What AI Agents Can Do With PagerDuty Access#
Incident Intelligence
- Query all active incidents by service, severity, and time open without opening the PagerDuty UI
- Identify the highest-priority open incident for immediate escalation
- Summarize incident history to spot recurring failures in the same service
- Check whether a new alert matches a pattern from a recent resolved incident
Automated Triage Support
- Add enrichment notes to new incidents with context pulled from monitoring, deployments, and logs
- Check on-call schedules to identify who should be notified and when escalation triggers
- Surface related incidents from the past 30 days that share the same service or error pattern
- Generate an initial investigation checklist based on the service and incident type
Post-Incident Automation
- Generate post-mortem templates pre-filled with incident timeline, duration, and responders
- Summarize the resolution steps from incident notes into a clean timeline
- Identify the mean time to acknowledge (MTTA) and mean time to resolve (MTTR) for recent incidents
- Create action items from retrospective notes as follow-up tasks
Setting Up PagerDuty API Access#
pip install requests langchain langchain-openai python-dotenv
Get your API key from PagerDuty → Account Settings → API Access Keys → Create New API Key:
export PAGERDUTY_API_KEY="your-api-key"
export PAGERDUTY_FROM_EMAIL="your-email@company.com" # Required for write operations
Test your connection:
import os, requests
PAGERDUTY_API_KEY = os.getenv("PAGERDUTY_API_KEY")

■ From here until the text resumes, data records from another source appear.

/-- What every request leaves, in one list by their rows. -/
theorem stepTo_of_request {c : Instr} {pl : List Byte} (hc : c.payload? = some pl) {s t : State} (h : exec c s = .next t) :
    StepTo s t := by
  have run (kind : Byte) (pl : List Byte) {v : Verdict} (hv : v.Lawful s) (ht : (Host.Outcome.next (s.request kind pl v) : Host.Outcome State Fault Refusal) = .next t) :
      StepTo s t := by
    injection ht with ht
    rw [← ht]
    exact stepTo_request s kind pl hv
  cases c
  case identify p | status p | readEvents p => exact run _ p (lawful_plainReport s p _) h
  case writePoint p => exact run _ p (lawful_writePoint s p) h
  case readPoint p => exact run _ p (lawful_report s _ _ _) h
  case writeGroup p => exact run _ p (lawful_writeGroup s p) h
  case readGroup p => exact run _ p (lawful_report s _ _ _) h
  case writeLine p => exact run _ p (lawful_writeLine s p) h
  case readLine p => exact run _ p (lawful_report s _ _ _) h
  case writePanel p => exact run _ p (lawful_writePanel s p) h
  case readPanel p => exact run _ p (.lengthThen (v := .answer .ok s.panelReport) _ trivial) h
  case writeOutput p =>
    exact run _ p (.lengthThen _ (.withArgs fun a _ => lawful_aside .ok _ ⟨rfl, rfl, rfl, rfl, rfl, id, rfl, rfl, id⟩)) h
  case setOutput p =>
    exact run _ p (.lengthThen _ (.withArgs fun a _ => lawful_aside .ok _ ⟨rfl, rfl, rfl, rfl, rfl, id, rfl, rfl, id⟩)) h
  case keyLock p => exact run _ p (.lengthThen _ (.withArgs fun a _ => lawful_aside .ok _ (aside_withKp s _))) h
  case setMessage p =>
    refine run _ p (.lengthThen _ (.withArgs fun a _ => ?_)) h
    exact EventOf.aside (s.withPres { s.pres with message := a }) true ⟨rfl, rfl, rfl, rfl, rfl, id, rfl, rfl, id⟩
  case lampTest p => exact run _ p (.lengthThen _ (lawful_aside .ok _ (aside_startLampTest s))) h
  case raise p => exact run _ p (lawful_raise s p) h
  case clear p => exact run _ p (lawful_clear s p) h
  case acknowledge p => exact run _ p (lawful_acknowledge s p) h
  case reset p => exact run _ p (lawful_reset s p) h
  case silence p => exact run _ p (.lengthThen _ (.inMode (v := .act .ok s.work.silenceAll) _ fun hm => EventOf.silence hm)) h
  case retire p => exact run _ p (lawful_retire s p) h
  case shelve p => exact run _ p (lawful_shelve s p) h
  case unshelve p => exact run _ p (lawful_unshelve s p) h
  case lookup p => exact run _ p (lawful_lookup s p) h
  case list p => exact run _ p (lawful_report s _ _ _) h
  case pending p => exact run _ p (lawful_report s _ _ _) h
  case shelf p => exact run _ p (lawful_report s _ _ _) h
  case clearEvents p =>
    exact run _ p (.lengthThen _ (.withArgs fun a _ => lawful_aside .ok _ (aside_clearFlags s a))) h
  case eventEnable p =>
    exact run _ p (.lengthThen _ (.withArgs fun a _ => lawful_aside .ok _ (aside_enables s a))) h
  case start p => exact run _ p (lawful_start s p) h
  case stop p => exact run _ p (.lengthThen _ (.inMode (v := .act .ok s.work.stop) _ fun hm => EventOf.stop hm)) h
  case unknownKind k p =>
    simp only [exec, execUnknownKind] at h
    split at h
    · exact run _ p (Verdict.lawful_refuse s _) h
    · cases h; exact .aside s (.refl s)
  all_goals cases hc

/-! ## The events that are no requests -/

/-- An event on the state with something aside moved before it. -/
theorem stepTo_event {s s0 : State} {w : Work} (h0 : Aside s s0) (hw : EventOf s0 w) : StepTo s (settle s0 w) :=
  .event s0 w _ h0 hw (.refl _)

/-- R109: a press that is taken. -/
theorem stepTo_takePress {s s0 : State} (h0 : Aside s s0) (k : KeyNo) : StepTo s (s0.takePress k) := by
  cases hp : s0.pressActs k with
  | false => rw [takePress_ignored hp]; exact .aside _ h0
  | true =>
    rw [takePress_acts hp]
    obtain ⟨-, -, hmode⟩ := (pressActs_iff s0 k).1 hp
    by_cases hk : k = 3
    · subst hk
      exact stepTo_event h0 (.aside _ false (aside_startLampTest s0))
    · have hm := hmode.resolve_right hk
      refine stepTo_event h0 ?_
      match k with
      | 0 => exact .ackPress hm
      | 1 => exact .silencePress hm
      | 2 => exact .resetPress hm
      | 3 => exact absurd rfl hk
      | 4 => exact .scroll true hm
      | 5 => exact .scroll false hm

/-- R163, R166: consumption keeps the Link's law. -/
theorem linkOk_risen {s : State} {tr : Transaction} (htr : s.link.trans = some tr) (n : Nat) (h : s.LinkOk) :
    (s.withLink (s.link.risen (tr.consumes n))).LinkOk := by
  obtain ⟨hworking, hready, hcarried, -⟩ := h
  cases hc : tr.consumes n with
  | false => exact ⟨hworking, hready, fun t ht => (nomatch ht), fun hm => (nomatch hm)⟩
  | true =>
    have hreply : tr.reply.isSome = true := by
      unfold Transaction.consumes at hc
      cases hr : tr.reply with
      | none => rw [hr] at hc; cases hc
      | some f => rfl
    have hstate := (hcarried tr htr hreply).1
    have htaken : s.link.taken = none := by
      rw [← Option.not_isSome_iff_eq_none, ← hworking, hstate]
      decide
    refine ⟨?_, ?_, fun t ht => (nomatch ht), fun hm => (nomatch hm)⟩
    · show LinkState.idle = .working ↔ s.link.taken.isSome = true
      rw [htaken]
      decide
    · exact iff_of_false (by show LinkState.idle ≠ _; decide) (by show ¬(none : Option ReplyFrame).isSome = true; decide)

/-- R163: a request is taken only in IDLE with the reply slot empty. -/
theorem judge_taken {k : Link} {mosi : List Byte} {x : Taken} (h : (k.judge mosi).request? = some x) :
    k.state ≠ .working ∧ k.slot = none := by
  unfold Link.judge at h
  dsimp only at h
  repeat' split at h
  all_goals try (cases h)
  next hw hs => exact ⟨hw, by simpa using hs⟩

theorem stepTo_transactionEnd {s t : State} {mosi stray : List Bool} (h : exec (.transactionEnd mosi stray) s = .next t) :
    StepTo s t := by
  cases hcsn : s.link.csnLow with
  | false =>
    simp only [exec, execTransactionEnd, hcsn] at h
    cases h
    exact .aside s (.refl s)
  | true =>
    by_cases hout : wholeBytes mosi = [] ∨ s.link.trans = none ∨ s.inService = false
    · rw [exec_transactionEnd_unjudged hcsn hout] at h
      cases h
      refine .aside _ (aside_withLink ?_)
      rintro ⟨hworking, hready, -, -⟩
      exact ⟨hworking, hready, fun t ht => (nomatch ht), fun hm => (nomatch hm)⟩
    · push Not at hout
      obtain ⟨hb, htr, hs⟩ := hout
      obtain ⟨tr, htr⟩ := Option.ne_none_iff_exists'.1 htr
      rw [exec_transactionEnd_judged (by simpa using hs) hcsn htr hb] at h
      cases h
      unfold State.endTransaction
      split
      · refine .cleared (s.withLink (s.link.risen (tr.consumes (wholeBytes mosi).length))) _ rfl fun _ hm => ?_
        unfold Link.risen Link.consume at hm
        split at hm <;> cases hm
      · refine .transaction _ _ (linkOk_risen htr _) (fun x hx => ?_) (by unfold Link.risen Link.consume; split <;> rfl)
        obtain ⟨hw, hs⟩ := judge_taken hx
        revert hw hs
        cases tr.consumes (wholeBytes mosi).length
        · exact fun hw hs => ⟨hw, hs⟩
        · exact fun hw hs => ⟨hw, hs⟩

theorem stepTo_csnFall {s t : State} (h : exec .csnFall s = .next t) : StepTo s t := by
  simp only [exec, execCsnFall] at h
  split at h
  · cases h; exact .aside s (.refl s)
  · cases h
    refine .aside _ (aside_withLink ?_)
    rintro ⟨hworking, hready, -, -⟩
    refine ⟨hworking, hready, fun t ht hr => ?_, fun hm => ?_⟩
    · change (if s.inService then some _ else none) = some t at ht
      cases hs : s.inService with
      | false => rw [hs] at ht; cases ht
      | true =>
        rw [hs] at ht
        cases ht
        change (if s.link.state = .replyReady then s.link.slot else none).isSome = true at hr
        show s.link.state = .replyReady ∧ (if s.link.state = .replyReady then s.link.slot else none) = s.link.slot
        by_cases hst : s.link.state = .replyReady
        · exact ⟨hst, if_pos hst⟩
        · rw [if_neg hst] at hr; cases hr
    · refine ⟨rfl, ?_⟩
      show (if s.inService then some _ else none) = none
      cases hs : s.inService with
      | false => rfl
      | true =>
        have := (not_inReset_of_inService hs).2
        change s.ctl.softHold = true at hm
        rw [this] at hm
        cases hm

theorem stepTo_replyPlacement {s t : State} (h : exec .replyPlacement s = .next t) : StepTo s t := by
  simp only [exec, execReplyPlacement] at h
  split at h
  · next f hdue =>
    split at h
    · cases h
      refine .aside _ (aside_withLink ?_)
      rintro ⟨hworking, -, hcarried, hmuted⟩
      have hstate : s.link.state = .working := by
        unfold Link.replyDue at hdue
        split at hdue
        · assumption
        · cases hdue
      refine ⟨iff_of_false (by show LinkState.replyReady ≠ _; decide) (by show ¬(none : Option Taken).isSome = true; decide),
        iff_of_true rfl rfl, fun t ht hr => ?_, hmuted⟩
      have := (hcarried t ht hr).1
      rw [hstate] at this
      cases this
    · cases h; exact .aside s (.refl s)
  · cases h; exact .aside s (.refl s)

BASE_URL = "https://api.pagerduty.com"
headers = {
"Authorization": f"Token token={PAGERDUTY_API_KEY}",
"Accept": "application/vnd.pagerduty+json;version=2",
"Content-Type": "application/json"
}
resp = requests.get(f"{BASE_URL}/incidents?statuses[]=triggered&statuses[]=acknowledged&limit=5",
headers=headers)
data = resp.json()
print(f"Active incidents: {data['total']}")
for inc in data.get("incidents", []):
print(f" [{inc['urgency'].upper()}] {inc['title']} — {inc['service']['summary']}")

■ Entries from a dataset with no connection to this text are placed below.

/-- LEG_OFF in PREPARING, ON, RETIMING or FAULT is answered OK and leaves the leg in OFF if every entry is VACANT then, and in DRAINING if
not: laser off, queues, maps and lane table empty, monitor DISARMED, every entry RETIRING with reason DRAIN or the reason it had, or VACANT,
as it is at once where it has no meter or an OPEN one without usage, settings and stranger list kept, every other leg as it was. The DRAIN
closes of its OPEN meters with usage are taken in ascending drop index: as many as the journal has room for are written, with the stamp of
the request, and their entries are VACANT; the meters of the rest are HELD for DRAIN, and so is one HELD for a PERIOD or HOST close with
usage, at its own stamp; one HELD so without usage is removed (R182, R184). In DRAINING and in OFF it is answered OK and changes nothing
(R12, R13). A leg number above 3 is refused RANGE (R12). -/
def Obligations.LegOffStartsDraining : Prop :=
  (∀ (tag leg : Byte) (s : State), s.takes tag = true → 3 < leg.toNat →
    exec (.legOff tag leg) s = .next (s.refuse 0x11 tag .range)) ∧
  ∀ (tag leg : Byte) (l : Leg) (s : State), toLeg? leg = some l → s.takes tag = true →
    ((s.leg l).control.state ≠ .off → (s.leg l).control.state ≠ .draining →
      ∃ t, exec (.legOff tag leg) s = .next t ∧
        t.port.outbound[s.port.outbound.length]? = some ⟨.reply ⟨0x91, tag, .ok, .none⟩, false⟩ ∧
        ((t.leg l).control.state = .draining ∨ (t.leg l).control.state = .off) ∧
        ((t.leg l).control.state = .off ↔ ∀ d : Drop, (t.drop l d).state = .vacant) ∧
        (∀ d : Drop, (s.drop l d).state = .vacant → t.drop l d = s.drop l d) ∧
        (∀ d : Drop, (s.drop l d).state ≠ .vacant → (s.drop l d).state ≠ .retiring →
          (∀ m, s.meter l d = some m → m.pending = none ∧ m.usage = false) → t.drop l d = DropEntry.vacant s.now) ∧
        (∀ (d : Drop) (m : Meter), (s.drop l d).state ≠ .vacant → (s.drop l d).state ≠ .retiring → s.meter l d = some m →
          m.usage = true → s.blocks.journal.room = false → (t.drop l d).state = .retiring) ∧
        (t.leg l).control.txen = false ∧ (t.leg l).control.settings = (s.leg l).control.settings ∧
        (t.leg l).orders = [] ∧ (t.leg l).owed = [] ∧ (t.leg l).fifo = [] ∧ (t.leg l).inFlight = [] ∧
        (∀ n : Fin 256, (t.leg l).lanes[n] = none) ∧ (t.leg l).monitor.state = .disarmed ∧
        (∀ d : Drop, (t.drop l d).state = .retiring ∨ (t.drop l d).state = .vacant) ∧
        (∀ d : Drop, (s.drop l d).state = .retiring → t.drop l d = s.drop l d) ∧
        (∀ d : Drop, (s.drop l d).state ≠ .retiring → (t.drop l d).state = .retiring →
          (t.drop l d).reason = some (.retire .drain)) ∧
        (∃ new : List JournalEntry,
          let closing := allDrops.filter fun d =>
            (s.drop l d).state != .vacant && (s.drop l d).state != .retiring &&
              (s.meter l d).any fun m => m.usage && m.pending.isNone
          let n := min (1024 - s.blocks.journal.entries.length) (4294967296 - s.blocks.journal.nextSeq)
          t.blocks.journal.entries = s.blocks.journal.entries ++ new ∧
          t.blocks.journal.nextSeq = s.blocks.journal.nextSeq + new.length ∧ new.map JournalEntry.drop = closing.take n ∧
          (∀ i, (h : i < new.length) → ∃ m, s.meter l new[i].drop = some m ∧
            new[i] =
              { seq := s.blocks.journal.nextSeq + i, account := m.account, leg := l, drop := new[i].drop, start := m.start
                stop := s.now, up := m.up, down := m.down, shed := m.shed, cause := .drain, flags := m.flags }) ∧
          (∀ d ∈ closing.take n, t.drop l d = DropEntry.vacant s.now ∧ t.meter l d = none) ∧
          (∀ d ∈ closing.drop n, (t.drop l d).state = .retiring ∧ ∃ m, s.meter l d = some m ∧
            t.meter l d = some { m with pending := some (.drain, s.now), flags := { m.flags with extended := true } })) ∧
        (∀ (d : Drop) (m : Meter) (was : CloseCause) (at' : Stamp), (s.drop l d).state ≠ .vacant →
          (s.drop l d).state ≠ .retiring → s.meter l d = some m → m.pending = some (was, at') → was = .period ∨ was = .host →
          (m.usage = true → (t.drop l d).state = .retiring ∧ t.meter l d = some { m with pending := some (.drain, at') }) ∧
          (m.usage = false → t.drop l d = DropEntry.vacant s.now ∧ t.meter l d = none)) ∧
        (t.leg l).strangers = (s.leg l).strangers ∧ t.blocks.time = s.blocks.time ∧
        ∀ k : Leg, k ≠ l → t.leg k = s.leg k) ∧
    ((s.leg l).control.state = .off ∨ (s.leg l).control.state = .draining →
      exec (.legOff tag leg) s = .next (s.reply 0x11 tag .none))

/-- LEG_SET replaces the five settings at once, each clamped to its range, and its OK reply carries them as stored; a trim band
with low ≥ high, or a leg number above 3, is refused RANGE and changes no setting (R6, R7). ANNOUNCE_SET stores the 40 host bytes
for the next block and answers with the stamp of the next announcement-block boundary; the block in force and all else stay; a leg
number above 3 is refused RANGE (R160). -/
def Obligations.LegSettingRequestsStoreTheirValues : Prop :=
  (∀ (tag leg : Byte) (x : WireLegSet) (l : Leg) (s : State), toLeg? leg = some l → s.takes tag = true →
    (x.trimLow.toNat < x.trimHigh.toNat → ∃ v : LegSettings,
      exec (.legSet tag leg x) s =
        .next ((s.mapLeg l fun r => { r with control := { r.control with settings := v } }).reply 0x12 tag (.legSet v)) ∧
      v.reach = (s.leg l).control.settings.reach ∧ v.trimLow = x.trimLow.toNat ∧ v.trimHigh = x.trimHigh.toNat ∧
      v.downThrottle = x.downThrottle.toNat ∧
      (x.discovery.toNat = 0 → v.discovery = 0) ∧
      (0 < x.discovery.toNat → x.discovery.toNat < 16 → v.discovery = 16) ∧
      (16 ≤ x.discovery.toNat → x.discovery.toNat ≤ 4096 → v.discovery = x.discovery.toNat) ∧
      (4096 < x.discovery.toNat → v.discovery = 4096) ∧
      (x.upThrottle.toNat ≤ 2000 → v.upThrottle = x.upThrottle.toNat) ∧ (2000 < x.upThrottle.toNat → v.upThrottle = 2000) ∧
      (x.lostHold.toNat = 0 → v.lostHold = 1) ∧
      (1 ≤ x.lostHold.toNat → x.lostHold.toNat ≤ 64 → v.lostHold = x.lostHold.toNat) ∧
      (64 < x.lostHold.toNat → v.lostHold = 64)) ∧
    (x.trimHigh.toNat ≤ x.trimLow.toNat → exec (.legSet tag leg x) s = .next (s.refuse 0x12 tag .range))) ∧
  (∀ (tag leg : Byte) (x : WireLegSet) (host : Vector Byte 40) (s : State), s.takes tag = true → 3 < leg.toNat →
    exec (.legSet tag leg x) s = .next (s.refuse 0x12 tag .range) ∧
    exec (.announceSet tag leg host) s = .next (s.refuse 0x15 tag .range)) ∧
  (∀ (tag leg : Byte) (host : Vector Byte 40) (l : Leg) (s : State), toLeg? leg = some l → s.takes tag = true →
    ∃ b : Stamp,
      exec (.announceSet tag leg host) s = .next ((s.mapLeg l fun r => { r with hostBytes := host }).reply 0x15 tag (.stamp b)) ∧
      (s.blocks.time.Ok → b.round % 64 = 0 ∧ s.now.index < b.index + (if b = ⟨0, 0⟩ then 17592186044416 else 0) ∧
        b.index + (if b = ⟨0, 0⟩ then 17592186044416 else 0) ≤ s.now.index + 64))

/-- SET_REACH accepted in ON: the new span is stored, the leg enters RETIMING with 4 rounds, a SHIFT_DELAY with the shift and the
round number is queued behind the other orders, owed SET_DELAY orders leave, the span in progress is abandoned, and the maps in
flight are marked. An entry in TRIMMING, AWAITING, SERVING or DORMANT keeps its state with its EqD shifted, or is LOST
OUT_OF_REACH where its rtt exceeds the new leg delay, with the effects of a loss; the reply counts these. A FOUND entry stays as
it is and loses its SET_DELAY; a QUARANTINED one loses rtt and EqD; any other stays as it is; every other leg stays (R32, R66, R76
to R78). The refusals come in the order RANGE, BUSY, CEILING, QUEUE_FULL; the present span, tested behind BUSY, is answered OK and
changes nothing (R76; the figures 0 of that reply: log 21, the model's choice). -/
def Obligations.SetReachStartsRetiming : Prop :=
  (∀ (tag leg : Byte) (reach : BitVec 16) (l : Leg) (s : State), toLeg? leg = some l → s.takes tag = true →
    625 ≤ reach.toNat → reach.toNat ≤ 6250 → (s.leg l).control.state = .on → (s.leg l).monitor.state.searching = false →
    reach.toNat ≠ (s.leg l).control.settings.reach → fixedLimitsHold (s.leg l).lanes reach.toNat = true →
    (s.leg l).orders.length < 48 →
    let delta : Int := 8 * ((reach.toNat : Int) - (s.leg l).control.settings.reach)
    ∃ (t : State) (lost : List Drop), exec (.setReach tag leg reach) s = .next t ∧ lost.Nodup ∧
      (∀ d : Drop, d ∈ lost ↔
        ((s.drop l d).state = .trimming ∨ (s.drop l d).state = .awaiting ∨ (s.drop l d).state = .serving ∨
          (s.drop l d).state = .dormant) ∧ ∃ rtt, (s.drop l d).rtt = some rtt ∧ 8 * reach.toNat < rtt) ∧
      t.port.outbound[s.port.outbound.length]? = some ⟨.reply ⟨0x94, tag, .ok, .setReach delta lost.length⟩, false⟩ ∧
      (t.leg l).control =
        { (s.leg l).control with
          state := .retiming, cause := none, roundsLeft := 4
          settings := { (s.leg l).control.settings with reach := reach.toNat } } ∧
      (t.leg l).orders =
        ((s.leg l).orders.filter fun e =>
          !(e.target.any fun d => lost.contains d || (s.drop l d).state == .found && e.order.kind == .setDelay)) ++
        [OrderEntry.queued (.shiftDelay delta s.blocks.time.round) none] ∧
      (∀ i ∈ (t.leg l).owed, i.kind ≠ .setDelay) ∧ (t.leg l).monitor.span = none ∧
      (t.leg l).inFlight = (s.leg l).inFlight.map (fun m => { m with reachChanged := true }) ∧
      (∀ d ∈ lost,
        (t.drop l d).state = .lost ∧ (t.drop l d).reason = some (.lost .outOfReach) ∧ (t.drop l d).since = s.now ∧
        (t.drop l d).hold = some ((s.leg l).control.settings.lostHold * 4096) ∧ (t.drop l d).rtt = (s.drop l d).rtt ∧
        (t.drop l d).eqd = (s.drop l d).eqd ∧
        (∀ n x, (t.leg l).lanes[(n : Fin 256)] = some x → x.owner = d → x.state = .suspended ∧ ∀ c, x.credit = some c → c = 0) ∧
        (∀ m, s.meter l d = some m → t.meter l d = some { m with flags := { m.flags with outage := true } })) ∧
      (∀ d : Drop, (s.drop l d).state.heard = true → d ∉ lost →
        t.drop l d =
          { s.drop l d with eqd := (s.drop l d).eqd.map fun eqd => ((eqd : Int) + delta).toNat }) ∧
      (∀ d : Drop, (s.drop l d).state = .quarantined → t.drop l d = { s.drop l d with rtt := none, eqd := none }) ∧
      (∀ d : Drop, (s.drop l d).state.heard = false → (s.drop l d).state ≠ .quarantined → t.drop l d = s.drop l d) ∧
      ∀ k : Leg, k ≠ l → t.leg k = s.leg k) ∧
  (∀ (tag leg : Byte) (reach : BitVec 16) (s : State), s.takes tag = true →
    (3 < leg.toNat ∨ reach.toNat < 625 ∨ 6250 < reach.toNat →
      exec (.setReach tag leg reach) s = .next (s.refuse 0x14 tag .range)) ∧
    (∀ l : Leg, toLeg? leg = some l → 625 ≤ reach.toNat → reach.toNat ≤ 6250 →
      ((s.leg l).control.state ≠ .on ∨ (s.leg l).monitor.state.searching = true →
        exec (.setReach tag leg reach) s = .next (s.refuse 0x14 tag .busy)) ∧
      ((s.leg l).control.state = .on → (s.leg l).monitor.state.searching = false →
        (reach.toNat = (s.leg l).control.settings.reach →
          exec (.setReach tag leg reach) s = .next (s.reply 0x14 tag (.setReach 0 0))) ∧
        (reach.toNat ≠ (s.leg l).control.settings.reach →
          (fixedLimitsHold (s.leg l).lanes reach.toNat = false →
            exec (.setReach tag leg reach) s = .next (s.refuse 0x14 tag .ceiling)) ∧
          (fixedLimitsHold (s.leg l).lanes reach.toNat = true → 48 ≤ (s.leg l).orders.length →
            exec (.setReach tag leg reach) s = .next (s.refuse 0x14 tag .queueFull))))))

/-! ### Requests in general, and the port -/

/-- A request that is refused leaves the blocks, the port and the notices as they were: the refusal is its only effect (11.3).
With the latch set every request but STATUS and CLEAR_LATCH is refused LATCHED; with no latch, while the part is LOCKING, every
request but IDENTIFY and STATUS is refused NOT_READY; neither does anything else (R195, R199). -/
def Obligations.RefusalsChangeNothing : Prop :=
  (∀ (q : Request) (p : Port) (w : Work), (runRequest q p w).status ≠ .ok →
    (runRequest q p w).port = p ∧ (runRequest q p w).work = w ∧ (runRequest q p w).body = .none) ∧
  (∀ (c : Instr) (q : Request) (tag : Byte) (s : State), c.request? = some (tag, q) → tag ≠ 0 →
    s.port.outbound.length < 32 →
    (s.port.latch = true → q ≠ .status → q ≠ .clearLatch → exec c s = .next (s.refuse (kindOf q) tag .latched)) ∧
    (s.port.latch = false → s.blocks.time.part = .locking → q ≠ .identify → q ≠ .status →
      exec c s = .next (s.refuse (kindOf q) tag .notReady)))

Option 1: No-Code with n8n#
Incident Enrichment Workflow#
- PagerDuty Trigger (n8n built-in): Fires when a new incident is created or triggered
- HTTP Request: Query Datadog or Grafana for recent metric spikes on the affected service
- HTTP Request: Query GitHub Deployments API for recent deploys to the affected service
- OpenAI: "Given this incident alert and recent data, write a 3-bullet initial investigation note. Include the most likely cause and first step to check."
- PagerDuty node: Add the OpenAI response as a note to the incident
n8n's PagerDuty node handles authentication and supports triggers for incident creation, acknowledgment, and resolution events.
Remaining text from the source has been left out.